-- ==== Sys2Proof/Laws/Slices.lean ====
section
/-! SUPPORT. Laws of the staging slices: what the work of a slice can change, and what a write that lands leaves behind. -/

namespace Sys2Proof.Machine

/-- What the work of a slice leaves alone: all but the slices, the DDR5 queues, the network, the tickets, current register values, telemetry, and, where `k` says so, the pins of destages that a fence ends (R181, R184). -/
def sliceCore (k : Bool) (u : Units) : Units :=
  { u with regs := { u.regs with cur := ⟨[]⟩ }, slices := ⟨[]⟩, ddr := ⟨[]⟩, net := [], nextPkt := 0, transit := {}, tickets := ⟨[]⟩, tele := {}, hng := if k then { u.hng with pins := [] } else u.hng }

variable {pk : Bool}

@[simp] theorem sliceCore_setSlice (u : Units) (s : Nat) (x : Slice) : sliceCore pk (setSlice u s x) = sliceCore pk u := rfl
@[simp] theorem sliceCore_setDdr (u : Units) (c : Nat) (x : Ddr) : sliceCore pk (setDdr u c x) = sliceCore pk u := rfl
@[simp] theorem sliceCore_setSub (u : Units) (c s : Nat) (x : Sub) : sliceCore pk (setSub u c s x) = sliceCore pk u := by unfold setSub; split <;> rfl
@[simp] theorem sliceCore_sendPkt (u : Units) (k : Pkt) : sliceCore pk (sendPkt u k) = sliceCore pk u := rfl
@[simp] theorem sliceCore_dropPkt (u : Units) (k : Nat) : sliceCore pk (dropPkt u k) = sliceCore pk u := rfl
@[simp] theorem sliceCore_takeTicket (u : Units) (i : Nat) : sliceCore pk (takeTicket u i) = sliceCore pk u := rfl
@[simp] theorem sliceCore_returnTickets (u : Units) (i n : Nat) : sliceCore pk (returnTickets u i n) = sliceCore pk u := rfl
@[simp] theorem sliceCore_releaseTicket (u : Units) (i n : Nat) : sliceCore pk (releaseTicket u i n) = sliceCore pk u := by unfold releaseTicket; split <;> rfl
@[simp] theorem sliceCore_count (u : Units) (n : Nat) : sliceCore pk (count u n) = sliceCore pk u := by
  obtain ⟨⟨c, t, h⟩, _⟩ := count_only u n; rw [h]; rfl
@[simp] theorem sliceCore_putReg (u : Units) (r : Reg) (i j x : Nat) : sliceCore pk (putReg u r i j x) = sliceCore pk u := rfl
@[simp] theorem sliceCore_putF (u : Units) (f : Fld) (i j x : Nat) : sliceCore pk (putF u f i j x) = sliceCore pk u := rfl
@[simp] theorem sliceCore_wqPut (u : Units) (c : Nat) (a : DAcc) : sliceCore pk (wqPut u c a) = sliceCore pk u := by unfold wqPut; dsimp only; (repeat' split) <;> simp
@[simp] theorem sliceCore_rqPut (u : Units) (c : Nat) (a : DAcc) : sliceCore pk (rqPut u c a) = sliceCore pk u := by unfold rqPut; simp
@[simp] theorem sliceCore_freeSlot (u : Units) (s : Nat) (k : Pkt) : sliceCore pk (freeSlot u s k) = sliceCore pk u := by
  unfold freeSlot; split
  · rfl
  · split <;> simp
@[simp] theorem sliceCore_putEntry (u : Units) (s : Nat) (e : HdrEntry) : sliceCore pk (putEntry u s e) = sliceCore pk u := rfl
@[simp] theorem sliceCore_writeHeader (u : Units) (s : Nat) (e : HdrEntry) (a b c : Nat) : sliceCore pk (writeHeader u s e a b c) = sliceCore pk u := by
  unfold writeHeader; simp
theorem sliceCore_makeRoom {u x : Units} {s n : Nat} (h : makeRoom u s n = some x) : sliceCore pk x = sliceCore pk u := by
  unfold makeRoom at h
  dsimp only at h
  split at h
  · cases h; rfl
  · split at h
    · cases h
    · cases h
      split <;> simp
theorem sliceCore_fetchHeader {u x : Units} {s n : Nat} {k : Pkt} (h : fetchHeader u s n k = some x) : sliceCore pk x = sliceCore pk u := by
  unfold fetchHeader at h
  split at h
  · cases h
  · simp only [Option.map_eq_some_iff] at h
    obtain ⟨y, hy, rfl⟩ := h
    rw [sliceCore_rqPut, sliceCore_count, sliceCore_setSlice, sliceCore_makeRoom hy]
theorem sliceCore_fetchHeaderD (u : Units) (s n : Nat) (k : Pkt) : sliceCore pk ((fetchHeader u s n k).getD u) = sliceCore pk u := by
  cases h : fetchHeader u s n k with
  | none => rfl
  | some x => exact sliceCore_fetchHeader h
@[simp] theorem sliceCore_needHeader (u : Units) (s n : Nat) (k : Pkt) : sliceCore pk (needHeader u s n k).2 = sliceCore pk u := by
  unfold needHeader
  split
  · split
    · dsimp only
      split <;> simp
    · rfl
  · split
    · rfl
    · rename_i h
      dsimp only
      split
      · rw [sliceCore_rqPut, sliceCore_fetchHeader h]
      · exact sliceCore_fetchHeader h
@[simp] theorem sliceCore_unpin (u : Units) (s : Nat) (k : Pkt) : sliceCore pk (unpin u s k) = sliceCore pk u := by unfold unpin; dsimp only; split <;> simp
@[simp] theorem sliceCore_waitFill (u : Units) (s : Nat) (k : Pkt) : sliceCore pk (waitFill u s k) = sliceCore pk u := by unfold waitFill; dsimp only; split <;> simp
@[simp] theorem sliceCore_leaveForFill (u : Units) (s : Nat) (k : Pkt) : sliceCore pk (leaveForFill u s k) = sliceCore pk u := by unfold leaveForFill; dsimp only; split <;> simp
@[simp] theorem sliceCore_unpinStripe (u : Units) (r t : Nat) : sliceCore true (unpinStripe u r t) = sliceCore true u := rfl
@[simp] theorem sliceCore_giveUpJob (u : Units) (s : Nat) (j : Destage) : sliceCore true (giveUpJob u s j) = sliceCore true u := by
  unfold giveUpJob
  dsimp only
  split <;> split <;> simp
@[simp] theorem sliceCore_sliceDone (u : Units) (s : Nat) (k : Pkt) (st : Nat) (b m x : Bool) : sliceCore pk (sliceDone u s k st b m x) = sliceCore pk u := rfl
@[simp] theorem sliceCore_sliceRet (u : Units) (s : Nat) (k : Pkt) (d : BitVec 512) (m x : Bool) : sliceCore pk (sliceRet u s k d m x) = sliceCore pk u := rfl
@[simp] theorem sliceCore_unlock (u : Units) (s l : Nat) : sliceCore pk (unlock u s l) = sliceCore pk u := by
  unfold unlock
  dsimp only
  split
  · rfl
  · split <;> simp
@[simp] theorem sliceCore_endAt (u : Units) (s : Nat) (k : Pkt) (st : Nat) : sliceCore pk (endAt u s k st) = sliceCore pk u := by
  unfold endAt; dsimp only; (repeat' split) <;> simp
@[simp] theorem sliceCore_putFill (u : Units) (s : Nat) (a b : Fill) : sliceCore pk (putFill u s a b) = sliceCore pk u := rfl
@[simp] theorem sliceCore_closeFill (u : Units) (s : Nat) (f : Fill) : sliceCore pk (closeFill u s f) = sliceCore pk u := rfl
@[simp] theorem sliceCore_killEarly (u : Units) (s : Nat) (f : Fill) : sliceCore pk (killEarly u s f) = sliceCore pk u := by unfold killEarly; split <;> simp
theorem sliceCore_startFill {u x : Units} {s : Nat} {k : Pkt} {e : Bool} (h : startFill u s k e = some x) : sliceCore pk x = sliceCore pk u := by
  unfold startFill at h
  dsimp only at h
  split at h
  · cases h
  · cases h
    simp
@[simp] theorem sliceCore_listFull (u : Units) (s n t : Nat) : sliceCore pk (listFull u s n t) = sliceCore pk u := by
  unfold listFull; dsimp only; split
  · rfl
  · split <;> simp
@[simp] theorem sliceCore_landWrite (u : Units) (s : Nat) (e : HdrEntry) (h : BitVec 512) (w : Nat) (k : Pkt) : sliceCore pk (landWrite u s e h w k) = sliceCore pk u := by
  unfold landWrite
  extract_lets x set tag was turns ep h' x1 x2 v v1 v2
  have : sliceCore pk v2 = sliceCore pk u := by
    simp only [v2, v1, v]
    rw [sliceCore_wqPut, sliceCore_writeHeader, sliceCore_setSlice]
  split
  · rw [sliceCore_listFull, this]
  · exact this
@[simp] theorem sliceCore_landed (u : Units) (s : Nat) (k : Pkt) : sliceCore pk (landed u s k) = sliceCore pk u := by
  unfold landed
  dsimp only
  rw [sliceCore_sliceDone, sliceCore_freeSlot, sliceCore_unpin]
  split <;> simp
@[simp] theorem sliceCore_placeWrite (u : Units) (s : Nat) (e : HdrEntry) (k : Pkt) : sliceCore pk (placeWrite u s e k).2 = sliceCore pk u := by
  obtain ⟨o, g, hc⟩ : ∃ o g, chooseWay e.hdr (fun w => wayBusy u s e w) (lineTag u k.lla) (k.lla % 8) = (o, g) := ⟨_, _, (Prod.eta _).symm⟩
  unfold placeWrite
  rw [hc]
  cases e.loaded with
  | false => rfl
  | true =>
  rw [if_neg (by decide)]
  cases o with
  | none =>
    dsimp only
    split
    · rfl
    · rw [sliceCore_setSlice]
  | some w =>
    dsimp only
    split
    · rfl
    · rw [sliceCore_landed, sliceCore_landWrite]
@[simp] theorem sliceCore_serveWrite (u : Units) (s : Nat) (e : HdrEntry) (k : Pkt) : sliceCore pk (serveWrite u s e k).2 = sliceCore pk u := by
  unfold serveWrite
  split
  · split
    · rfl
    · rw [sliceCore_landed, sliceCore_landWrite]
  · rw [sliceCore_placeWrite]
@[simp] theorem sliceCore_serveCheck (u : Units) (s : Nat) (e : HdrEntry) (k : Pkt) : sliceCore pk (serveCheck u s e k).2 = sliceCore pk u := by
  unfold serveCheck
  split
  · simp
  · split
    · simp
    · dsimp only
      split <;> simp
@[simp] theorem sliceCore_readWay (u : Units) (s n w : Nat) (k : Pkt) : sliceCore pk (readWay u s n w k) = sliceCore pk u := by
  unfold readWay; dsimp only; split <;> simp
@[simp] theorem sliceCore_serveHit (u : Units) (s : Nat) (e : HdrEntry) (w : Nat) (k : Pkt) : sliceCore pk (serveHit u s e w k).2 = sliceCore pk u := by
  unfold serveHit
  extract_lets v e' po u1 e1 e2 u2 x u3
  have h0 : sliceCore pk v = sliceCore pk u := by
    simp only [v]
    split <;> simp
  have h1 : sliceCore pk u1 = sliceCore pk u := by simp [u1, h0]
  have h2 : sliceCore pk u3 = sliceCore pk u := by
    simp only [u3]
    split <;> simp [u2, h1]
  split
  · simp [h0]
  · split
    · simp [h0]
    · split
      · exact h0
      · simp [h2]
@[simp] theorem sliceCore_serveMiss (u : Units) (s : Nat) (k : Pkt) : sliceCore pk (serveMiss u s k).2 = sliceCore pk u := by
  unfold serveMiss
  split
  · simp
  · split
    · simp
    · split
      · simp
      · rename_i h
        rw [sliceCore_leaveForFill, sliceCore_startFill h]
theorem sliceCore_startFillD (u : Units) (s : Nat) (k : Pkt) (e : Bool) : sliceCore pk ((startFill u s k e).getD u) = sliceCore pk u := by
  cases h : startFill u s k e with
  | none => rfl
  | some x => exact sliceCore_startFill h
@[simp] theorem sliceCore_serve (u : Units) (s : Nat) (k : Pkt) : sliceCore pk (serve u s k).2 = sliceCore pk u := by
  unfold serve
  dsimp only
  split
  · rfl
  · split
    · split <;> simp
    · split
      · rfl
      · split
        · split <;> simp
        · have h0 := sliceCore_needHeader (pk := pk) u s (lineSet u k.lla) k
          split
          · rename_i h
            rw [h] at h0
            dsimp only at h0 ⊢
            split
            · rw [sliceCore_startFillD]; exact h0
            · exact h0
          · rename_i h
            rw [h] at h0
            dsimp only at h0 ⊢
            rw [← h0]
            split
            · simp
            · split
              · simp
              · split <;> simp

──────────

**Work order**
Set the lines down exactly, from the first line of the records to the line where "c x) = sliceCore pk u := rfl" appears, with both ends kept.

**Exercise output**
-- ==== Sys2Proof/Laws/Slices.lean ====
section
/-! SUPPORT. Laws of the staging slices: what the work of a slice can change, and what a write that lands leaves behind. -/

namespace Sys2Proof.Machine

/-- What the work of a slice leaves alone: all but the slices, the DDR5 queues, the network, the tickets, current register values, telemetry, and, where `k` says so, the pins of destages that a fence ends (R181, R184). -/
def sliceCore (k : Bool) (u : Units) : Units :=
  { u with regs := { u.regs with cur := ⟨[]⟩ }, slices := ⟨[]⟩, ddr := ⟨[]⟩, net := [], nextPkt := 0, transit := {}, tickets := ⟨[]⟩, tele := {}, hng := if k then { u.hng with pins := [] } else u.hng }

variable {pk : Bool}

@[simp] theorem sliceCore_setSlice (u : Units) (s : Nat) (x : Slice) : sliceCore pk (setSlice u s x) = sliceCore pk u := rfl
@[simp] theorem sliceCore_setDdr (u : Units) (c : Nat) (x : Ddr) : sliceCore pk (setDdr u c x) = sliceCore pk u := rfl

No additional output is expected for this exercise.